Big data analytical ecosystem architecture is in early stages of development. Unlike traditional data warehouse / business intelligence (DW/BI) architecture which is designed for structured, internal data, big data systems work with raw unstructured and semi-structured data as well as internal and external data sources. Additionally, organizations may need both batch and (near) real-time data processing capabilities from big data systems.

Lambda architecture - developed by Nathan Marz - provides a clear set of architecture principles that allows both batch and real-time or stream data processing to work together while building immutability and recomputation into the system. Batch processes high volumes of data where a group of transactions is collected over a period of time. Data is collected, entered, processed and then batch results produced. Batch processing requires separate programs for input, process and output. An example is payroll and billing systems. In contrast, real-time data processing involves a continual input, process and output of data. Data must be processed in a small time period (or near real-time). Customer services and bank ATMs are examples.

Lambda architecture has three (3) layers:

  • Batch Layer
  • Serving Layer
  • Speed Layer


Batch Layer (Apache Hadoop)

Hadoop is an open source platform for storing massive amounts of data. Lambda architecture provides "human fault-tolerance" which allows simple data deletion (to remedy human error) where the views are recomputed (immutability and recomputation).

The batch layer stores the master data set (HDFS) and computes arbitrary views (MapReduce).
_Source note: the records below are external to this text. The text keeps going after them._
theorem witness_EiTakesEffectAfterNextInstruction :
    Proceeds { enabling with mem := [(0xFFFF, 0xFB)] } ∧ { enabling with mem := [(0xFFFF, 0xFB)] }.inte = false ∧
      StandsAtPc { enabling with mem := [(0xFFFF, 0xFB)] } [0xFB] ∧
      StandsAtPc { enabling with mem := [(0xFFFF, 0xFB)], pc := 0x0000, eiPending := true } [0x00] ∧ Spells .nop [0x00] := by
  refine ⟨?_, rfl, ?_, ?_, fun _ => rfl⟩
  · unfold Proceeds; decide +kernel
  · unfold StandsAtPc; decide +kernel
  · unfold StandsAtPc; decide +kernel
theorem witness_EiThenDiOpensNoWindow :
    Proceeds enabling ∧ enabling.inte = false ∧ StandsAtPc enabling [0xFB, 0xF3] ∧
      enabling.boundaries.tail = { reset := false, request := some 0xFF } :: [] := by
  refine ⟨?_, rfl, ?_, rfl⟩
  · unfold Proceeds; decide +kernel
  · unfold StandsAtPc; decide +kernel
theorem witness_EveryInstructionCompletes : (Instr.mov .m (.reg .h)).wellFormed = true := rfl
theorem witness_FlagsChangeOnlyAsTabled : (∃ t, exec (.inr .m) mapped = .next t) ∧ Flag.cy ∉ flagsWritten (.inr .m) :=
  ⟨⟨_, rfl⟩, by decide⟩
theorem witness_RegistersChangeOnlyAsTabled : (∃ t, exec .xchg mapped = .next t) ∧ Reg.a ∉ regsWritten .xchg := ⟨⟨_, rfl⟩, by decide⟩
theorem witness_MemoryChangesOnlyAtStoreAddresses :
    (∃ t, exec (.call 0) mapped = .next t) ∧ 0x0001#16 ∉ storeAddresses (.call 0) mapped := ⟨⟨_, rfl⟩, by decide +kernel⟩
theorem witness_ControlBitsChangeOnlyByTheirInstructions : ∃ t, exec .hlt mapped = .next t := ⟨_, rfl⟩
theorem witness_EnvironmentTouchedOnlyByTransfers :
    (∃ t, exec .xthl mapped = .next t) ∧ (∀ port, Instr.xthl ≠ .inPort port ∧ Instr.xthl ≠ .outPort port) ∧
      ∀ x, x ∈ loadAddresses .xthl mapped ∨ x ∈ storeAddresses .xthl mapped → mapped.kindAt x ≠ .device := by
  refine ⟨⟨_, rfl⟩, fun _ => ⟨by simp, by simp⟩, fun x hx => ?_⟩
  have hx' : x = 0x0001 ∨ x = 0x0002 := by simpa [loadAddresses, storeAddresses, mapped, start] using hx
  rcases hx' with rfl | rfl <;> decide +kernel
theorem witness_ControlBitsCannotBeRead : ∃ t, exec .ei requested = .next t := ⟨_, rfl⟩
theorem witness_InteChangesOnlyByRule_enabled :
    ∃ t, step { atTop [] with eiPending := true } = .next t ∧ { atTop [] with eiPending := true }.inte = false ∧ t.inte = true :=
  ⟨_, rfl, rfl, rfl⟩
theorem witness_InteChangesOnlyByRule_disabled : ∃ t, step requested = .next t ∧ requested.inte = true ∧ t.inte = false :=
  ⟨_, rfl, rfl, rfl⟩
theorem witness_InteChangesOnlyByRule_di : ∃ t, step { atTop [(0xFFFF, 0xF3)] with inte := true } = .next t ∧
    { atTop [(0xFFFF, 0xF3)] with inte := true }.inte = true ∧ t.inte = false := ⟨_, rfl, rfl, rfl⟩
theorem witness_StepKeepsMapAndHistory : ∃ t, step requested = .next t := ⟨_, rfl⟩
theorem witness_StepKeepsInvariant : Inv requested ∧ ∃ t, step requested = .next t :=
  ⟨⟨by decide +kernel, fun _ => rfl⟩, _, rfl⟩

end Sys2Proof.Tests
end

/-! What decodes is well-formed, and what is well-formed completes: the decoder read backwards, and `exec` as a total
function on the instructions of the machine. -/

namespace Sys2Proof.Proofs

open Sys2Proof.Machine

/-- R71, R79, R80 read backwards: a decoded instruction is what the row of its first byte builds, and the bytes taken are as
many as that row's length. -/
theorem decode_eq_ok {bytes rest : List Byte} {i : Instr} (h : decode bytes = .ok (i, rest)) :
    ∃ b b2 b3 row, rowOf b = some row ∧ i = row.build b b2 b3 ∧
      (row.length = 1 ∧ bytes = b :: rest ∨ row.length = 2 ∧ bytes = b :: b2 :: rest ∨
        row.length = 3 ∧ bytes = b :: b2 :: b3 :: rest) := by
  unfold decode at h
  split at h
  case h_1 => cases h
  case h_2 b following =>
    split at h
    case h_1 => cases h
    case h_2 row hrow =>
      split at h
      case h_1 hlen =>
        cases h
        exact ⟨b, 0, 0, row, hrow, rfl, .inl ⟨hlen, rfl⟩⟩
      case h_2 b2 _ hlen =>
        cases h
        exact ⟨b, b2, 0, row, hrow, rfl, .inr (.inl ⟨hlen, rfl⟩)⟩
      case h_3 b2 b3 _ hlen =>
        cases h
        exact ⟨b, b2, b3, row, hrow, rfl, .inr (.inr ⟨hlen, rfl⟩)⟩
      case h_4 => cases h

/-- R81: the one byte whose two operand fields both say M is 0x76, which the row of MOV leaves out. -/
theorem mov_fields_wellFormed : ∀ b : Byte, b ≠ 0x76#8 → b &&& 0xC0#8 = 0x40#8 →
    (Instr.mov (operandOfCode (midField b)) (operandOfCode (lowField b))).wellFormed = true := by
  decide +kernel

/-- R80, R81: every row of the opcode table builds well-formed instructions from the first bytes it matches. MOV is the one
row whose first byte matters. -/
theorem build_wellFormed : ∀ row ∈ opcodeTable, ∀ b b2 b3 : Byte, row.matchesByte b = true →
    (row.build b b2 b3).wellFormed = true := by
  simp only [opcodeTable, List.forall_mem_append]
  refine ⟨⟨⟨⟨?dataTransfer, ?arithmetic⟩, ?logical⟩, ?branch⟩, ?stackIoControl⟩
  case dataTransfer =>
    refine List.forall_mem_cons.2 ⟨fun b _ _ hb => ?mov, by simp [Instr.wellFormed]⟩
    obtain ⟨hpattern, hexcept⟩ : b &&& 0xC0#8 = 0x40#8 ∧ b ≠ 0x76#8 := by simpa [OpcodeRow.matchesByte] using hb
    exact mov_fields_wellFormed b hexcept hpattern
  case arithmetic => simp [arithmeticRows, Instr.wellFormed]
  case logical => simp [logicalRows, Instr.wellFormed]
  case branch => simp [branchRows, Instr.wellFormed]
  case stackIoControl => simp [stackIoControlRows, Instr.wellFormed]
Computing views is continuous: new data is aggregated into views when recomputed during MapReduce iterations. Views are computed from the entire data set and the batch layer does not update views frequently resulting in latency.

Serving Layer (Real-time Queries)

The serving layer indexes and exposes precomputed views to be queried in ad hoc with low latency. Open source real-time Hadoop query implementations like Cloudera Impala, Hortonworks Stinger, Dremel (Apache Drill) and Spark Shark can query the views immediately. Hadoop can store and process large data sets and these tools can query data fast. At this time Spark Shark outperforms considering in-memory capabilities and has greater flexibility for Machine Learning functions.
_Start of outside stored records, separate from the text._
-- ==== Sys2Proof/Machine/Events.lean ====
section
/-!
DEFINITION. The part's own events: which of them are due in a state, what each does, and how those due at one instant
are taken. Each is also a row of the table; here they are gathered so that time never passes over one that is due
(notes/assumptions 3, 4, 5).
-/
namespace Sys2Proof.Machine

/-- An event at a lane (08 R118, R119, R122, R123). -/
inductive LaneEvent where
  | sweep
  | avoidDue
  | avoidPast
  | tail
  | grace
  deriving DecidableEq, Repr

/-- An event of the part itself. -/
inductive Event where
  | lane (event : LaneEvent) (q : LaneQueue)
  | stallEnd
  | syncTimeout
  | tempo (p : Player)
  | beat (p : Player)
  | stuck (panel : Panel)
  | flashEnd (panel : Panel)
  | beatPulseEnd (panel : Panel)
  | entry (p : Player)
  | stallRelease (p : Player)
  deriving DecidableEq, Repr

/-- The time that a lane event awaits, where it is due (08 R113): lane time has reached it. -/
def Device.laneEventTime (d : Device) (q : LaneQueue) : LaneEvent → Option Int
  | .sweep => (d.sweepDue q).map fun n => (n.due : Int) + d.judge.lateLimit n.kind + 1
  | .avoidDue => (d.avoidDue q).map fun n => (n.due : Int)
  | .avoidPast => (d.avoidPast q).map fun n => (n.due : Int) + d.judge.lateLimit n.kind + 1
  | .tail => (d.tailDue q).map fun h => ((h.tail.getD 0 : Nat) : Int)
  | .grace => (d.graceDue q).map fun x => x.2

/-- The kinds of lane events. -/
def laneEventKinds : List LaneEvent := [.avoidDue, .tail, .grace, .sweep, .avoidPast]

/-- The earliest time that a due event of a lane awaits. -/
def Device.earliest (d : Device) (q : LaneQueue) : Option Int :=
  (laneEventKinds.filterMap (d.laneEventTime q)).min?

/-- The events of one lane to take next: those due that await the earliest time (08 R113). -/
def Device.laneEvents (d : Device) (q : LaneQueue) : List Event :=
  (laneEventKinds.filter fun k => (d.laneEventTime q k).isSome && d.laneEventTime q k = d.earliest q).map
    fun k => .lane k q

/-- A lane event taken; nothing where it is not due. -/
def Device.takeLaneEvent (d : Device) (q : LaneQueue) : LaneEvent → Device
  | .sweep => d.sweepLane q
  | .avoidDue => d.avoidDueLane q
  | .avoidPast => d.avoidPastLane q
  | .tail => d.tailLane q
  | .grace => d.graceLane q

/-- The entry at the front of a player's buffer is taken, whatever its kind (04 R51). -/
def Device.takeNext (d : Device) (p : Player) : Device :=
  match d.nextEntry p with
  | none => d
  | some e => d.takeEntry p e

/-- An event taken; nothing where it is not due. -/
def Device.takeEvent (d : Device) : Event → Device
  | .lane k q => d.takeLaneEvent q k
  | .stallEnd => d.endStall
  | .syncTimeout => d.loseSync
  | .tempo p => d.reachTempo p
  | .beat p => d.crossBeat p
  | .stuck p => d.expireStuck p
  | .flashEnd p => d.endFlash p
  | .beatPulseEnd p => d.endBeatPulse p
  | .entry p => d.takeNext p
  | .stallRelease p => d.releaseStall p

/-- An event that is due, as a list of it or of nothing. -/
def dueWhen (due : Bool) (e : Event) : List Event := if due then [e] else []

/-- The lane events due, of all lanes. -/
def Device.dueLaneEvents (d : Device) : List Event := allQueues.flatMap d.laneEvents

/-- The events of a player's tracker and decoder that are due, but for a stall's release. -/
def Device.duePlayerEvents (d : Device) (p : Player) : List Event :=
  dueWhen (d.tempoDue p) (.tempo p) ++ dueWhen (d.beatDue p) (.beat p) ++ dueWhen (d.nextEntry p).isSome (.entry p)

/-- The events of a panel's timers that are due. -/
def Device.duePanelEvents (d : Device) (p : Panel) : List Event :=
  dueWhen (d.stuckDue p) (.stuck p) ++ dueWhen (d.flashDue p) (.flashEnd p)
    ++ dueWhen (d.beatPulseDue p) (.beatPulseEnd p)

/-- The stalled decoders whose retry is due: a removal has made room where they wait (04 R62). -/
def Device.dueRetries (d : Device) : List Event :=
  dueWhen (d.stallFree .p1) (.stallRelease .p1) ++ dueWhen (d.stallFree .p2) (.stallRelease .p2)

/-- A retry comes at the removal that makes its room (04 R54, R62, 08 R111), so before any further event
(notes/assumptions 39). -/
def Device.retriesFirst (d : Device) (es : List Event) : List Event :=
  if d.dueRetries.isEmpty then es else d.dueRetries

/-- Every event that is due, but for the retries. -/
def Device.dueOthers (d : Device) : List Event :=
  dueWhen d.stallOver .stallEnd ++ dueWhen d.syncLossDue .syncTimeout ++ d.duePlayerEvents .p1
    ++ d.duePlayerEvents .p2 ++ allPanels.flatMap d.duePanelEvents ++ d.dueLaneEvents

/-- The events to take next, of all that are due. -/
def Device.dueEvents (d : Device) : List Event := d.retriesFirst d.dueOthers

/-- The events to take next while a lane event is still due. -/
def Device.dueLaneWork (d : Device) : List Event :=
  if d.dueLaneEvents.isEmpty then [] else d.retriesFirst d.dueLaneEvents

/-- The event of those due that is taken next: where there are several, a free number chooses (08 R113, R132). -/
def Device.pick (d : Device) (es : List Event) : Option (Event × Device) :=
  match es with
  | [] => none
  | [e] => some (e, d)
  | e :: _ :: _ => some (es.getD (Config.pickEvent d.choices % es.length) e, d.countChoice)

/-- Due events taken one after another until none of the given kind is left, or the fuel is spent. A read's header may be
taken after each (08 R131). -/
def settle (due : Device → List Event) : Nat → Device → Device
  | 0, d => d
  | fuel + 1, d =>
    match d.pick (due d) with
    | none => d
    | some (e, d) => settle due fuel (d.takeEvent e).headersMayFall

/-- How many events are taken at one instant at most: more than a state that meets the capacities of the handbook can
have due (notes/assumptions 4). -/
def eventFuel : Nat := 8192

/-- The lane events that a step of time has made due (08 R113, R118). They are separate events of the judge, so at each
removal the decoder that waits there retries before the next of them (04 R62, 08 R111). What the last of them frees is
left to the step STALL_RELEASE, as after a SWEEP (notes/assumptions 39). -/
def Device.settleLanes (d : Device) : Device := settle Device.dueLaneWork eventFuel d

/-- Every event still due, before time moves on (notes/assumptions 4). -/
def Device.settleAll (d : Device) : Device := settle Device.dueEvents eventFuel d

/-- One microsecond (02 R16, R17, R24). -/
def Device.microsecond (d : Device) : Device :=
  let d := d.settleAll
  { d with clock := d.clock.tick d.songRuns }

end Sys2Proof.Machine
end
Note that MapReduce is high latency and a speed layer is needed for real-time.

Speed Layer (Distributed Stream Processing)

The speed layer compensates for batch layer high latency by computing real-time views in distributed stream processing open source solutions like Storm and S4. They provide:

  • Stream processing
  • Distributed continuous computation
  • Fault tolerance
  • Modular design

In the speed layer real-time views are incremented when new data received. Lambda architecture provides "complexity isolation" where real-time views are transient and can be discarded allowing the most complex part to be moved into the layer with temporary results.
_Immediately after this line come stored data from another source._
-- ==== Sys2Proof/Machine/Ports.lean ====
section
/-!
DEFINITION. The port interface (chapter 12): channels, the COMMAND table, rights, result records, notices, the two
resets, and the transactions with their moments.

An operation named `…Taken` is what a write does at its rise of SEL_N, on a port with no transaction in progress.
-/
namespace Sys2Proof.Machine

/-! ## Result records -/

/-- The count field of a result record; for more than 65,535 bytes a free value (12 R170, notes/assumptions 10). -/
def countField (n : Nat) : BitVec 16 := if n ≤ 65535 then BitVec.ofNat 16 n else Config.countBeyond n

/-- A port's result record replaced (12 R170). -/
def Device.setResult (d : Device) (i : Port) (channel : BitVec 6) (code : ResultCode) (count : Nat) : Device :=
  d.onPort i fun p => { p with result := { channel := channel, code := code, count := countField count } }

/-- The channel of a player's chart (12 R169). -/
def chartChannel : Player → BitVec 6
  | .p1 => 0x04
  | .p2 => 0x05

/-! ## The COMMAND table -/

/-- The commands (12 R171). -/
inductive Command where
  | openSong
  | start
  | abort
  | close
  | position
  | setSync
  | setStage
  | setPanel
  | setMap
  | setWindows
  | setScoring
  | setLife
  | setLamps
  | subscribe
  | unsubscribe
  | softReset
  deriving DecidableEq, Repr

/-- The command of a code (12 R171). -/
def commandOf (code : Byte) : Option Command :=
  match code.toNat with
  | 0x10 => some .openSong
  | 0x11 => some .start
  | 0x12 => some .abort
  | 0x13 => some .close
  | 0x20 => some .position
  | 0x21 => some .setSync
  | 0x30 => some .setStage
  | 0x31 => some .setPanel
  | 0x32 => some .setMap
  | 0x40 => some .setWindows
  | 0x41 => some .setScoring
  | 0x42 => some .setLife
  | 0x50 => some .setLamps
  | 0x60 => some .subscribe
  | 0x61 => some .unsubscribe
  | 0x7F => some .softReset
  | _ => none

/-- The length of a command, its code included (12 R171). -/
def Command.length : Command → Nat
  | .openSong => 8
  | .start => 1
  | .abort => 1
  | .close => 1
  | .position => 6
  | .setSync => 14
  | .setStage => 15
  | .setPanel => 9
  | .setMap => 3
  | .setWindows => 53
  | .setScoring => 14
  | .setLife => 21
  | .setLamps => 13
  | .subscribe => 3
  | .unsubscribe => 1
  | .softReset => 1

/-- The rights of a role to the commands (12 R172). -/
def roleMay (r : Role) (c : Command) : Bool :=
  match c with
  | .subscribe | .unsubscribe => true
  | .position => r = .audio
  | .start => r = .game || r = .audio
  | .setLamps => r = .game || r = .lamp
  | .openSong | .abort | .close | .setSync | .setStage | .setPanel | .setMap | .setWindows | .setScoring | .setLife
  | .softReset => r = .game

/-! ## Resets -/

/-- A transaction of another port across a soft reset (12 R177, 10 R158): a chart write and a RING read are cut short, any
other write is taken at its own rise, and any other read keeps its snapshot. -/
def Transaction.afterSoftReset : Transaction → Transaction
  | .chart p verdict entered full cut _ => .chart p verdict entered full cut true
  | .ringRead snapshot sent _ => .ringRead snapshot sent true
  | .selected status => .selected status
  | .heading status channel => .heading status channel
  | .write channel data => .write channel data
  | .read channel snapshot => .read channel snapshot

/-- A port after a soft reset: the role kept, the rest at its reset value (12 R176). -/
def PortState.softReset (p : PortState) : PortState :=
  { PortState.reset p.role with transaction := p.transaction.map Transaction.afterSoftReset }

/-- Every block's soft reset (12 R177; 01 R15; 02 R31; 04 R70; 05 R86; 06 R99; 07 R108; 08 R130; 09 R146; 10 R158; 11
R166; 12 R176), but for what follows from it at once. -/
def Device.softResetBlocks (d : Device) : Device :=
  { session := .reset, clock := d.clock.softReset, decoders := ⟨.reset, .reset⟩
    links := ⟨d.links.a.softReset, d.links.b.softReset⟩, press := d.press.softReset, mapper := .reset, judge := .reset
    score := .reset, ring := .reset, lamps := .reset, ports := vecMap PortState.softReset d.ports
    choices := d.choices }

/-- A soft reset: silent links begin a new round (05 R86), and a stuck timer beyond the default limit expires
(06 R96). -/
def Device.softReset (d : Device) : Device :=
  ((d.softResetBlocks.wakeLink .a (d.link .a).silent).wakeLink .b (d.link .b).silent).expireAllStuck

/-- A role that a lower-numbered port already holds becomes WATCH (12 R173). -/
def grantedRole (held : List Role) (r : Role) : Role := if r != .watch && held.contains r then .watch else r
The decision to implement Lambda architecture depends on need for real-time data processing and human fault-tolerance. There are significant benefits from immutability and human fault-tolerance as well as precomputation and recomputation.

Lambda implementation issues include finding the talent to build a scalable batch processing layer. At this time there is a shortage of professionals with the expertise and experience to work with Hadoop, MapReduce, HDFS, HBase, Pig, Hive, Cascading, Scalding, Storm, Spark Shark and other new technologies.

Comments

mikepluta's picture

In addition to the challenge of finding competent resources to build and operate a scaleable batch layer, the serving layer is a custom, purpose built piece requiring scarce resources.

Further, if there is a requirement to use COTS query and visualization tools, the components used to implement the speed and serving layers need to be carefully considered and coordinated.  If the serving layer is required to be queried in parallel with the speed layer via a COTS tool, an additional layer to broker and manage the distribution of queries and union of results may be required.